- **YOUR OBJECTIVE**: For the records below, print the lines from the line with "canIssue i counted" through the line with "let s := s.onDie 3" exactly as written; include both end lines and exclude the rest.

+++

/-- Every arrival of barrier 3 of the group is made, and of cluster barrier 6 of its cluster (R353). -/
theorem met_phases_end : let b : Bar := { count := 2, arr := 2, arrm := [0, 1], phase := true }
    let s := (ticking (S.onTabs 0 (fun t => { t with bars := [(3, b)] }))).onDie 0 (fun d => { d with cbars := [(cbKey 0 6, b)] })
    ((s.die 0).clk.relock = none ∧ cyclePrice s ≤ (s.die 0).clk.owed ∧ (s.die 0).clk.next = none ∧ (s.die 0).clk.counted = false ∧ dieOfCore 0 = 0 ∧ s.stopped 0 = false ∧ (0, s.grpOf) ∈ (s.core 0).groups ∧ 3 < s.grpOf.nbar ∧
      s.nbar 0 (s.grpOf.bbase + 3) = b ∧ (cbKey 0 6, b) ∈ (s.die 0).cbars) ∧ b.stat = 0 ∧ b.count ≠ 0 ∧ b.arr = b.count ∧ b.exp = 0 := by decide +kernel

/-- A group of a task with cluster barriers 6 and 7 and grid barrier 3, in a cluster of four cores; barrier 6 is abandoned. -/
def wide : State :=
  let s := S.onGroup 0 0 (fun g => { g with hdr := (3#512 <<< 331) ||| (1#512 <<< 127) ||| (2#512 <<< 57) })
  s.onDie 0 (fun d => { d with cbars := [(cbKey 0 7, { count := 2, arr := 1, arrm := [99] }), (cbKey 0 6, { stat := 2 })] })

theorem met_wide_barriers : let i := Instr.cbar h0 ⟨10, 7, 15, 0⟩
    let j := Instr.gbar h0 ⟨10, 3, 0, 4⟩
    (canIssue i wide = true ∧ wide.servedBy i ≠ 0 ∧ wide.grpOf.hdr.getLsbD 332 = true ∧ recBits wide.grpOf.hdr 57 3 ≠ 0 ∧ clear wide (.s 10) [0] = true ∧
      wide.tm.arrd = false ∧ (arrivalCount (wide.cbar 0 7) (wide.tm.id.wideKey) 0).isSome = true) ∧
    (canIssue (.cbar h0 ⟨10, 6, 15, 0⟩) wide = true ∧ wide.servedBy (.cbar h0 ⟨10, 6, 15, 0⟩) ≠ 0 ∧ wide.grpOf.hdr.getLsbD 331 = true ∧ (wide.cbar 0 6).stat ≠ 0) ∧
    (canIssue j wide = true ∧ wide.servedBy j ≠ 0 ∧ wide.grpOf.hdr.getLsbD 127 = true ∧ wide.countsGrid 3 = true ∧ clear wide (.s 10) [0] = true ∧
      (arrivalCount (wide.gridBar 3) (wide.tm.id.wideKey) 4).isSome = true) ∧
    (let s : State := { wide with io := { wide.io with domidx := 1, grids := [(3, { map := 3, bar := { count := 4, arr := 1 } })] } };
      s.countsGrid 3 = false ∧ (s.gridBar 3).stat = 0 ∧ s.tm.id.wideKey ∉ (s.gridBar 3).arrm ∧ (s.gridBar 3).count = 4 ∧ canIssue j s = true ∧ s.servedBy j ≠ 0) := by decide +kernel

/-- Counters 4095 and 2050 are tenant 1's, and 2050 is 2. -/
def counted : State := withS ((S.onDie 3 (fun d => { d with dcs := [(1023, { owner := 1 })] })).onDie 2 (fun d => { d with dcs := [(2, { owner := 1, val := 2 })] })) [(31, 4095), (30, 2050)]

theorem met_dependency_counters :
    ([Instr.dcset h0 ⟨2, 31, 0⟩, .dcadd h0 ⟨10, 31, 0x7FFFF⟩, .dcwait h0 ⟨10, 31, 3, 0⟩, .dcwait h0 ⟨10, 0, 3, 2050⟩].all (fun i =>
      canIssue i counted && counted.servedBy i != 0 && clear counted (.s 10) [0] && !counted.tm.arrd)) = true ∧
    (counted.rs 31).toNat < 4096 ∧ (counted.dc (counted.rs 31).toNat).owner = counted.tm.id.tenant ∧ (counted.dc 4095).val = 0 ∧
      (counted.dc 2050).owner = counted.tm.id.tenant ∧ (counted.dc 2050).val = 2 := by decide +kernel

/-- Queue 9 of tenant 1 holds one record of two, queue 10 is full, queue 255 not enabled; s30 to s32 name them, s33 names the record. -/
def queued : State :=
  let s := S.onDie 0 (fun d => { d with queues := [
    (9, { base := 0x300, szlog := 1, tenant := 1, en := true, pull := true, tail := 1 }),
    (10, { base := 0x301, szlog := 1, tenant := 1, en := true, tail := 2 })] })
  let s := s.onDie 3 (fun d => { d with queues := [(255, { base := 0x302, tenant := 1 })] })
  withS s [(30, 9), (31, 10), (32, 255), (33, 0x7FC0)]

theorem met_task_queue_records : let s := queued
    ([30, 31, 32].all (fun b => let i := Instr.enq h0 ⟨10, 33, BitVec.ofNat 6 b, 0, false, false, 0⟩
      let j := Instr.deq h0 ⟨10, 33, BitVec.ofNat 6 b, 0, false, false, 0⟩
      let q := (s.rs b).toNat
      canIssue i s && canIssue j s && s.servedBy i != 0 && decide (q ≤ 255) && (s.tq q).tenant == s.tm.id.tenant && clear s (.s 10) [0] &&
        (regionOf s.ddr ((s.tq q).slot (s.tq q).tail)).plain)) = true ∧
    (s.rs 33).toNat % 64 = 0 ∧ (s.rs 33).toNat + 64 ≤ s.grpOf.size ∧ (s.grpOf.sBytes s.ck (s.rs 33).toNat 64).any s.guarded = false ∧
      (s.seeBytes s.ck 0 (s.grpOf.sBytes s.ck (s.rs 33).toNat 64)).2 = false ∧
      s.mem.unc ((s.tq 9).slot (s.tq 9).head) 64 = false ∧ (s.tq 9).count ≠ 0 ∧
      ((List.range 64).all (fun j => match regionOf s.ddr (winBase s.ck + (s.grpOf.base + (s.rs 33).toNat) + j) with | .scratch .. => true | _ => false)) = true := by
  decide +kernel

/-- Access queue 1: four elements of 16 bytes, the first at index 3; access queue 2: closed, with one element; queue 3: open and empty. -/
def accessed : State := S.onGroup 0 0 (fun g => { g with queues := [(1, 0x0007_0003_4800_0100), (2, 0x0001_0000_0A00_0200), (3, 0x0000_0000_0800_0300)] })

theorem met_access_queue_pops : let s := accessed
    ([1, 2, 3].all (fun q => let o : FmtA := ⟨10, 0, 8, BitVec.ofNat 6 q, false, false, 0⟩
      [Instr.qpop h0 o, .qpeek h0 o].all (fun i => let w := s.aq q
        let ls := s.lanesBy i
        canIssue i s && qDlog w != 0 && decide (ls.length ≤ 2 ^ qDlog w) && decide (10 + qEsize w / 8 ≤ s.tm.id.budget) &&
          (s.poppers s.ck s.tm.id.grp q).isEmpty && clear s (.s 8) [0] && clear s (.v 10) ls && clear s (.v 11) ls && !s.tm.arrd &&
          (match qServes w ls.length with
            | some n => s.popFree q n && (List.range n).all (fun m => (s.aqBytes w (qHead w + m)).all (fun b =>
                match regionOf s.ddr b.pa with | .scratch .. => true | _ => false))
            | none => true)))) = true ∧
    [1, 2, 3].map (fun q => qServes (s.aq q) 2) = [some 2, some 1, none] ∧
    canIssue (.qcwRst h0 ⟨0, 0, 0, 9, false, false, 0⟩) s = true ∧ s.servedBy (.qcwRst h0 ⟨0, 0, 0, 9, false, false, 0⟩) ≠ 0 ∧ qDlog (s.aq 1) ≠ 0 := by
  decide +kernel

/-! Memory. Page 1 of tenant 1 is a page of .e4m3 tiles, as in the example of 10 R247; page 2 is HBM; page 3 is DDR. -/

def leafAt (pa kind fmt gw sframe : Nat) : Nat := pa + 0xE3 + 2 ^ 56 + pa / 2 ^ 40 * 2 ^ 64 + kind * 2 ^ 75 + gw * 2 ^ 79 + fmt * 2 ^ 83 + sframe / 2048 * 2 ^ 87

def pagedAt (word : Word) : State :=
  let put := fun (s : State) (n leaf : Nat) => s.onMem (fun m => m.writeLe (placeTable 3 + 16 * n) 16 leaf)
  put (put (put (base word) 1 (leafAt 0x21_0000 1 5 3 0x28_0000)) 2 (leafAt 0x22_0000 0 0 0 0)) 3 (leafAt 0x100_0000_0000 2 0 0 0)

/-- v1: plain places; v2: a place across two pages and the last byte of one; v3: elements of the page of tiles. -/
def paged : State := withS (withV (pagedAt 0) [(1, 0, 0x2000), (1, 1, 0x2_0040), (2, 0, 0x2_FFFC), (2, 1, 0x3_FFF8), (3, 0, 0x1_155A), (3, 1, 0x1_FFFC),
  (4, 0, 37 + 90 * 2 ^ 32), (4, 1, 511 + 126 * 2 ^ 32), (5, 0, 90 + 36 * 2 ^ 32), (5, 1, 127 + 508 * 2 ^ 32), (6, 0, 0x38), (6, 1, 0x7FF8)]) [(14, 0x1_0000)]

/-- No access of the team is held behind the range guard. -/
def unheldB (s : State) : Bool := s.tm.fly.all (fun f => f.held.isEmpty)

/-- What a load of a scaled page reads is not behind the range guard. -/
def reachFree (s : State) (ea : Nat) (c : Checked) : Bool :=
  (loadElems s ea c).all (fun e => e.reach.all (fun b => !s.guarded b && (match s.region b with | .accum .. => false | _ => true)))

def readableB (s : State) (c : Checked) : Bool :=
  c.bytes.all (fun b => !s.guarded b && (match s.region b with | .accum .. => false | _ => true))

theorem met_loads : let s := paged
    [Instr.ld h0 ⟨10, 1, 0, 9, 0, 0, 2, false⟩, .ld h0 ⟨10, 2, 0, 4, 0, 0, 0, false⟩, .ld h0 ⟨10, 3, 0, 0x10, 0, 0, 0, false⟩, .ld h0 ⟨10, 6, 0, 9, 0, 0, 1, true⟩,
      .lda h0 ⟨10, 1, 0, 0xC, 7, 1, 0, false⟩, .lda h0 ⟨10, 6, 0, 8, 2, 1, 0, true⟩].all (fun i =>
        let r : FmtM × Bool := match i with | .ld _ o => (o, false) | .lda _ o => (o, true) | _ => (⟨0, 0, 0, 0, 0, 0, 0, false⟩, false)
        canIssue i s && cleanIn s i [r.1.a.toNat] && clear s (.v 10) (s.lanesBy i) && (s.lanesBy i).all (fun l =>
          match loadCheck s r.1 r.2 l with | .ok c => unheldB s && reachFree s (laneEa s r.1 l) c && (c.scaled != 0 || (readableB s c && (r.1.hint != 2 || c.bytes.all (fun b => s.seeByte s.ck c.kind b == s.seeByte s.ck 0 b)))) | .error _ => false)) =
      true := by decide +kernel

theorem met_stores : let s := paged
    [Instr.st h0 ⟨3, 1, 0, 9, 0, 0, 2, false⟩, .st h0 ⟨3, 2, 0, 4, 0, 0, 0, false⟩, .st h0 ⟨3, 6, 0, 0xE, 0, 0, 1, true⟩, .stl h0 ⟨3, 1, 0, 0xC, 7, 2, 0, false⟩].all (fun i =>
        let r : FmtM × Bool := match i with | .st _ o => (o, false) | .stl _ o => (o, true) | _ => (⟨0, 0, 0, 0, 0, 0, 0, false⟩, false)
        canIssue i s && unheldB s && cleanIn s i [r.1.a.toNat, r.1.d.toNat] && (s.lanesBy i).all (fun l =>
          match storeCheck s r.1 r.2 l with | .ok c => c.bytes.all (storable s) | .error _ => false)) = true := by decide +kernel

theorem met_atomics : let s := paged
    [(0, 8), (2, 0x10), (3, 0xC), (6, 0x10), (7, 9), (7, 3)].all (fun e => [0, 7].all (fun (sc : Nat) =>
      let o : FmtM := ⟨3, 1, BitVec.ofNat 6 e.1, BitVec.ofNat 5 e.2, BitVec.ofNat 3 sc, if sc = 0 then 0 else 3, 0, false⟩
      let i := Instr.atom h0 o
      canIssue i s && unheldB s && cleanIn s i [1, 3, 4] && decide (3 + 1 < s.tm.id.budget) && clear s (.v 3) (s.lanesBy i) && (s.lanesBy i).all (fun l =>
        match atomCheck s o l with
        | .ok c => c.bytes.all (fun b => b.dev.isNone && (regionOf s.ddr b.pa).plain && !s.guarded b && !s.mem.isBad b.pa)
        | .error _ => false))) = true := by decide +kernel
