-- ==== Sys2Proof/Machine/Ops.lean ====
section
/-! DEFINITION. Named operations over tables, the array's bytes, packets' bytes and the records of the part. -/

namespace Sys2Proof.Machine

/-! ### Tables -/

/-- The record at an index. -/
def tget {α : Type} {n : Nat} (v : Vector α n) (i : Fin n) : α := v[i.val]

/-- The table with the record at an index replaced. -/
def tset {α : Type} {n : Nat} (v : Vector α n) (i : Fin n) (x : α) : Vector α n := v.set i.val x

/-- The table with the record at an index changed. -/
def tmod {α : Type} {n : Nat} (v : Vector α n) (i : Fin n) (f : α → α) : Vector α n := tset v i (f (tget v i))

/-- The table with every record changed. -/
def tmap {α : Type} {n : Nat} (f : α → α) (v : Vector α n) : Vector α n :=
  ⟨⟨v.toList.map f⟩, by simp⟩

/-- The table with every record changed by its index. -/
def tmapIdx {α : Type} {n : Nat} (f : Nat → α → α) (v : Vector α n) : Vector α n :=
  ⟨⟨List.zipWith f (List.range n) v.toList⟩, by simp⟩

/-- The indices, from i on, of the records of a list that meet a condition. -/
def indicesFrom {α : Type} (n : Nat) [NeZero n] (P : Fin n → α → Bool) : List α → Nat → List (Fin n)
  | [], _ => []
  | x :: xs, i =>
    if P (Fin.ofNat n i) x then Fin.ofNat n i :: indicesFrom n P xs (i + 1) else indicesFrom n P xs (i + 1)

/-- The indices, ascending, of the records of a table that meet a condition. -/
def indices {α : Type} {n : Nat} [NeZero n] (P : Fin n → α → Bool) (v : Vector α n) : List (Fin n) :=
  indicesFrom n P v.toList 0

/-- The number of records that meet a condition. -/
def tcount {α : Type} {n : Nat} (P : α → Bool) (v : Vector α n) : Nat := v.toList.countP P

/-- The clients, banks and slots in ascending order. -/
def allClients : List ClientId := [0, 1, 2, 3, 4, 5, 6, 7]
def allBanks : List BankId := [0, 1, 2, 3]
def allSlots : List SlotId := List.ofFn fun i => i

/-- The first check that fails decides the status. -/
def firstFail : List (Bool × Status) → Option Status
  | [] => none
  | (true, st) :: _ => some st
  | (false, _) :: rest => firstFail rest

/-- A counter that stays at its largest value (00, "Numbers"). -/
def saturate (limit n : Nat) : Nat := if n < limit then n else limit

/-! ### The array's bytes (00, "Geometry"; log 6) -/

/-- The address of the first byte of a frame's line. -/
def lineAddress (f : FrameId) (line : Nat) : Nat := f.val * 65536 + line * 64

/-- The byte listed at an address; none where the contents are unknown. -/
def Memory.read (m : List Host.Cell) (a : Nat) : Option Byte := (m.find? fun c => c.1 == a).map (·.2)

/-- The n bytes from an address on. -/
def Memory.load (m : List Host.Cell) (a : Nat) : Nat → List (Option Byte)
  | 0 => []
  | n + 1 => Memory.read m a :: Memory.load m (a + 1) n

/-- The cells of a run of bytes laid from an address on; an unknown byte has none. -/
def Memory.cellsOf : Nat → List (Option Byte) → List Host.Cell
  | _, [] => []
  | a, none :: rest => Memory.cellsOf (a + 1) rest
  | a, some b :: rest => (a, b) :: Memory.cellsOf (a + 1) rest

/-- The memory with a run of bytes written from an address on; an unknown byte leaves its address unlisted. -/
def Memory.place (m : List Host.Cell) (a : Nat) (bytes : List (Option Byte)) : List Host.Cell :=
  m.filter (fun c => c.1 < a) ++ (Memory.cellsOf a bytes ++ m.filter (fun c => a + bytes.length ≤ c.1))

/-- Addresses strictly rising. -/
def Memory.rising : List Host.Cell → Bool
  | [] => true
  | [_] => true
  | c :: d :: rest => decide (c.1 < d.1) && Memory.rising (d :: rest)

/-- THE CANONICAL FORM: addresses strictly rising. An unlisted address has no value (log 6), so no listed byte can
equal what an unlisted address reads as. -/
def Memory.wf (m : List Host.Cell) : Bool := Memory.rising m

/-- The lines of a step written with zeros (R119: WIPE STEP, ZERO STEP). -/
def Store.zeroStep (s : Store) (f : FrameId) (step : Nat) : Store :=
  { s with cells := Memory.place s.cells (lineAddress f (64 * step)) (List.replicate (64 * 64) (some 0)) }

/-- The lines of a write-queue entry written into a frame (R98). -/
def Store.drain (s : Store) (f : FrameId) (e : Entry) : Store :=
  { s with cells := Memory.place s.cells (lineAddress f (e.offset % 1024)) (e.payload.map some) }

/-- The condition of the k-th line that an operation read; a line past the list's end is good (log 8). -/
def conditionAt (conditions : List LineCondition) (k : Nat) : LineCondition := conditions.getD k .good

/-- The lines that an operation of n lines found in a condition, counted from its first line, ascending. -/
def linesFound (kind : LineCondition) (conditions : List LineCondition) (n : Nat) : List Nat :=
  (List.range n).filter fun k => conditionAt conditions k == kind

/-- An uncorrectable line is not written back (R121); what it holds is unknown (log 7). -/
def Store.forgetLines (s : Store) (f : FrameId) (line : Nat) : List Nat → Store
  | [] => s
  | k :: rest =>
    Store.forgetLines
      { s with cells := Memory.place s.cells (lineAddress f (line + k)) (List.replicate 64 none) } f line rest

/-- Frames whose contents are declared unknown (R170, R174). -/
def Store.forgetFrames (s : Store) (lost : FrameId → Bool) : Store :=
  { s with cells := s.cells.filter fun c => !lost (Fin.ofNat 4096 (c.1 / 65536)) }

/-- The data of a run of lines: a byte of unknown contents is a free value (log 6). -/
def Store.data (s : Store) (f : FrameId) (line length : Nat) : List Byte :=
  let a := lineAddress f line
  (Memory.load s.cells a (length * 64)).mapIdx fun k b => b.getD (Config.unknownByte s.draws (a + k))

/-- The 64 lines that a COPY STEP takes from the source: zeros for an uncorrectable line (R121). -/
def Store.copyLines (s : Store) (source : FrameId) (step : Nat) (conditions : List LineCondition) :
    List (Option Byte) :=
  ((List.range 64).map fun k =>
    if conditionAt conditions k == .uncorrectable then List.replicate 64 (some 0)
    else Memory.load s.cells (lineAddress source (64 * step + k)) 64).flatten

/-- The 64 lines of a COPY STEP written to the target. -/
def Store.placeStep (s : Store) (target : FrameId) (step : Nat) (lines : List (Option Byte)) : Store :=
  { s with cells := Memory.place s.cells (lineAddress target (64 * step)) lines }

/-! ### Geometry (00) -/

/-- Frame f lies in segment f div 32. -/
def segmentOf (f : FrameId) : SegId := ⟨f.val / 32, by have := f.isLt; omega⟩
/-- Frame f lies in bank f div 1024. -/
def bankOf (f : FrameId) : BankId := ⟨f.val / 1024, by have := f.isLt; omega⟩

/-! ### Bytes of a report (11) -/

def byte (n : Nat) : Byte := BitVec.ofNat 8 n
def bytes2 (n : Nat) : List Byte := halfBytes (BitVec.ofNat 16 n)
def bytes4 (n : Nat) : List Byte := longBytes (BitVec.ofNat 32 n)
def flagByte (b : Bool) : Byte := if b then 1 else 0

/-! ### Records of the part -/

def Part.client (p : Part) (c : ClientId) : Client := tget p.clients c
def Part.modClient (p : Part) (c : ClientId) (f : Client → Client) : Part :=
  { p with clients := tmod p.clients c f }

/-- The region record of a slot; none while the slot is UNUSED. -/
def Part.region (p : Part) (s : SlotId) : Option Region := (tget p.slots s).region
def Part.generation (p : Part) (s : SlotId) : Byte := (tget p.slots s).generation
def Part.modRegion (p : Part) (s : SlotId) (f : Region → Region) : Part :=
  { p with slots := tmod p.slots s fun x => { x with region := x.region.map f } }

def Part.bank (p : Part) (b : BankId) : Bank := tget p.banks b
def Part.modBank (p : Part) (b : BankId) (f : Bank → Bank) : Part := { p with banks := tmod p.banks b f }
def Part.modBanks (p : Part) (f : Bank → Bank) : Part := { p with banks := tmap f p.banks }

def Part.frame (p : Part) (f : FrameId) : Frame := tget p.pool.frames f
def Part.modFrame (p : Part) (f : FrameId) (g : Frame → Frame) : Part :=
  { p with pool := { p.pool with frames := tmod p.pool.frames f g } }

/-- The slots, ascending, whose region meets a condition. -/
def Part.slotsWhere (p : Part) (P : Region → Bool) : List SlotId :=
  indices (fun _ x => match x.region with | some r => P r | none => false) p.slots

/-- The migration in flight with the slot of its region: at most one region carries the field (R43). -/
def Part.migration (p : Part) : Option (SlotId × Migration) :=
  match p.slotsWhere fun r => r.migration.isSome with
  | [] => none
  | s :: _ => (p.region s).bind fun r => r.migration.map fun m => (s, m)

/-- Whether a frame is the source named by a migration field (R97). -/
def Part.isSource (p : Part) (f : FrameId) : Bool :=
  !(p.slotsWhere fun r => r.migration.any (·.source == f)).isEmpty

/-- Whether the power state is ACTIVE and the part is out of reset: the engines run (R20, R148). -/
def Part.running (p : Part) : Bool := p.hold.isNone && p.power.state == .active

end Sys2Proof.Machine
end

+++

- **YOUR SOLUTION**:
      canIssue i counted && counted.servedBy i != 0 && clear counted (.s 10) [0] && !counted.tm.arrd)) = true ∧
    (counted.rs 31).toNat < 4096 ∧ (counted.dc (counted.rs 31).toNat).owner = counted.tm.id.tenant ∧ (counted.dc 4095).val = 0 ∧
      (counted.dc 2050).owner = counted.tm.id.tenant ∧ (counted.dc 2050).val = 2 := by decide +kernel

/-- Queue 9 of tenant 1 holds one record of two, queue 10 is full, queue 255 not enabled; s30 to s32 name them, s33 names the record. -/
def queued : State :=
  let s := S.onDie 0 (fun d => { d with queues := [
    (9, { base := 0x300, szlog := 1, tenant := 1, en := true, pull := true, tail := 1 }),
    (10, { base := 0x301, szlog := 1, tenant := 1, en := true, tail := 2 })] })
  let s := s.onDie 3 (fun d => { d with queues := [(255, { base := 0x302, tenant := 1 })] })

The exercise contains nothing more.